[[ Given entries open ]]

-- ==== Sys2Proof/Machine/Nest.lean ====
section
/-! DEFINITION. Verbs (R199-R203), the builders (R407, R408), the nest of a verb and its claims (R411-R413), launch packets and the
apply (R161, R209, R210, R409, R410). -/
namespace Sys2Proof.Machine

/-! ### Verb entries (R199-R201) -/

structure Verb where
  w0 : Word
  w1 : Word
  w2 : Word
  w3 : Word
  deriving DecidableEq, Repr

namespace Verb
def kind (v : Verb) : Nat := field v.w0 62 2
def entry (v : Verb) : Word := wordOf (field v.w0 0 56)
def pcount (v : Verb) : Nat := field v.w2 48 16
def regs (v : Verb) : Nat := field v.w2 39 9
def aux (v : Verb) : Bool := v.w2.getLsbD 38
def vpages (v : Verb) : Nat := field v.w2 0 32
def auxent (v : Verb) : Word := wordOf (field v.w3 0 56)
def comb (v : Verb) : Nat := field v.w0 59 3
def opa (v : Verb) : Nat := field v.w0 44 12
def opb (v : Verb) : Nat := field v.w0 32 12
def handler (v : Verb) : Nat := field v.w0 20 12
def hv (v : Verb) : Bool := v.w0.getLsbD 19
def span (v : Verb) : Bool := v.w0.getLsbD 18
def param (v : Verb) : Nat := field v.w1 0 32
end Verb

def isEmptyVerb (v : Verb) : Bool := v.kind == 0
def isLeafVerb (v : Verb) : Bool := v.kind == 1 || v.kind == 2

def isPow2 (n lo hi : Nat) : Bool := (List.range (hi + 1)).any fun k => lo ≤ k && n == 2 ^ k

/-- The range of PARAM for a combinator: 0 seq, 1 par, 2 pipe, 3 farm, 4 loop (R200). -/
def paramOk (comb param : Nat) : Bool :=
  match comb with
  | 2 => isPow2 (fieldNat param 0 9) 0 8 && 7 ≤ fieldNat param 16 4 && fieldNat param 16 4 ≤ 14 && fieldNat param 9 7 == 0 && param < 2 ^ 20
  | 3 => 1 ≤ param && param ≤ 4096
  | _ => param == 0

/-- Whether an entry is well formed, its operands apart (R201). -/
def Verb.ok (v : Verb) : Bool :=
  if isLeafVerb v then
    field v.w0 56 6 == 0 && field v.w0 0 2 == 0 && field v.w1 56 8 == 0 && field v.w1 0 4 == 0 && 1 ≤ v.pcount &&
    32 ≤ v.regs && v.regs ≤ 256 && v.regs % 16 == 0 && (!v.aux || 64 ≤ v.regs) && field v.w2 32 6 == 0 &&
    field v.w3 56 8 == 0 && field v.w3 0 2 == 0
  else
    v.kind == 3 && v.comb ≤ 4 && field v.w0 56 3 == 0 && field v.w0 0 18 == 0 && field v.w1 32 32 == 0 && v.w2 == 0 && v.w3 == 0 &&
    (v.comb != 3 || v.opb == 0) && (v.comb == 3 || !v.span) && paramOk v.comb v.param

def Verb.words (v : Verb) : List Word := [v.w0, v.w1, v.w2, v.w3]

def verbAddr (vtab i : Nat) : Nat := vtab + 32 * i

/-- Entry `i` of a context's verb table. -/
def State.verb (s : State) (ctx i : Nat) : Verb :=
  let a := verbAddr (s.ctx ctx).vtab.toNat i
  let w (k : Nat) : Word := wordOf (readNat s.mem (a + 8 * k) 8)
  ⟨w 0, w 1, w 2, w 3⟩

/-- Entry `i` as a reader on a die sees it: the table's, or the copy of the die's verb cache (R203); a port reads the table. -/
def State.verbSeen (s : State) (die : Option Nat) (ctx i : Nat) : Verb :=
  match seenWords s.draws i (some (s.verb ctx i).words) (die.bind fun d => copyIn s.verbCache d ctx i) with
  | some ws => ⟨nth 0 ws 0, nth 0 ws 1, nth 0 ws 2, nth 0 ws 3⟩
  | none => s.verb ctx i

/-- The verb caches after entries have been read from a die: its cache keeps them, but for EMPTY ones (R203). -/
def State.verbsRead (s : State) (die : Option Nat) (ctx : Nat) (is : List Nat) : List TabCopy :=
  match die with
  | none => s.verbCache
  | some d => (is.filter fun i => i < 4096).foldl (fun (cs : List TabCopy) i =>
      if isEmptyVerb (s.verbSeen die ctx i) then cs else keepCopy s.draws 512 ⟨d, ctx, i, (s.verbSeen die ctx i).words⟩ cs) s.verbCache

/-- State `t`, to which `s` came, with the verb caches as the reads in `s` left them. -/
def State.keepVerbs (s : State) (die : Option Nat) (ctx : Nat) (is : List Nat) (t : State) : State :=
  { t with verbCache := s.verbsRead die ctx is, draws := t.draws + if s.verbCache.isEmpty then 0 else 1 }

/-- The die of the issuing core. -/
def State.myDie (s : State) : Option Nat := some (dieOf s.myCore)

/-! ### Replies of combinator instructions (R406) -/

/-- A combinator instruction has been performed: its registers are written when the reply arrives, and the fragment goes on. -/
def State.sendReply (s : State) (ws : List (SReg × Word)) (acq : Option Scope) : State :=
  ({ s with replies := s.replies ++ [{ id := s.nextId, frag := s.cur, pc := s.me.pc, writes := ws, acq := acq }] } : State).bump.adv

/-! ### Builders (R407, R408) -/

/-- The result word of a builder that fails. -/
def buildFail (reason : Nat) : Word := failWord reason 0

/-- The entries that a builder names. -/
def builderNames (ops : List Word) (pw : Word) : List Nat := ops.map (·.toNat) ++ if pw.getLsbD 44 then [field pw 32 12] else []

/-- Why a builder fails, the table apart; the first that applies in the order of R408. -/
def State.buildReason (s : State) (ctx comb : Nat) (ops : List Word) (pw : Word) : Option Nat :=
  let hv := pw.getLsbD 44
  let handler := field pw 32 12
  if (builderNames ops pw).any fun x => x ≥ 4096 || isEmptyVerb (s.verbSeen s.myDie ctx x) then some 2
  else if field pw 46 18 != 0 || (!hv && handler != 0) || (pw.getLsbD 45 && comb != 3) || !paramOk comb (field pw 0 32) then some 3
  else none

/-- The lowest EMPTY entry of a verb table (R202). -/
def State.freeVerb (s : State) (ctx : Nat) : Option Nat := (List.range 4096).find? fun i => isEmptyVerb (s.verb ctx i)

/-- The entry that a builder writes. -/
def builtVerb (comb : Nat) (a b : Word) (pw : Word) : Verb :=
  { w0 := wordOf (at' 3 62 + at' comb 59 + at' (a.toNat % 4096) 44 + at' (b.toNat % 4096) 32 + at' (field pw 32 12) 20 +
      at' (field pw 44 1) 19 + at' (field pw 45 1) 18)
    w1 := wordOf (field pw 0 32), w2 := 0, w3 := 0 }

[[ Given entries closed ]]

Problem: Please output exactly the lines between the one holding "def vpages (v" and the one holding "def isPow2 (n" in the records above, inclusive, and nothing more.

Result:
def vpages (v : Verb) : Nat := field v.w2 0 32
def auxent (v : Verb) : Word := wordOf (field v.w3 0 56)
def comb (v : Verb) : Nat := field v.w0 59 3
def opa (v : Verb) : Nat := field v.w0 44 12
def opb (v : Verb) : Nat := field v.w0 32 12
def handler (v : Verb) : Nat := field v.w0 20 12
def hv (v : Verb) : Bool := v.w0.getLsbD 19
def span (v : Verb) : Bool := v.w0.getLsbD 18
def param (v : Verb) : Nat := field v.w1 0 32
end Verb

def isEmptyVerb (v : Verb) : Bool := v.kind == 0
def isLeafVerb (v : Verb) : Bool := v.kind == 1 || v.kind == 2

def isPow2 (n lo hi : Nat) : Bool := (List.range (hi + 1)).any fun k => lo ≤ k && n == 2 ^ k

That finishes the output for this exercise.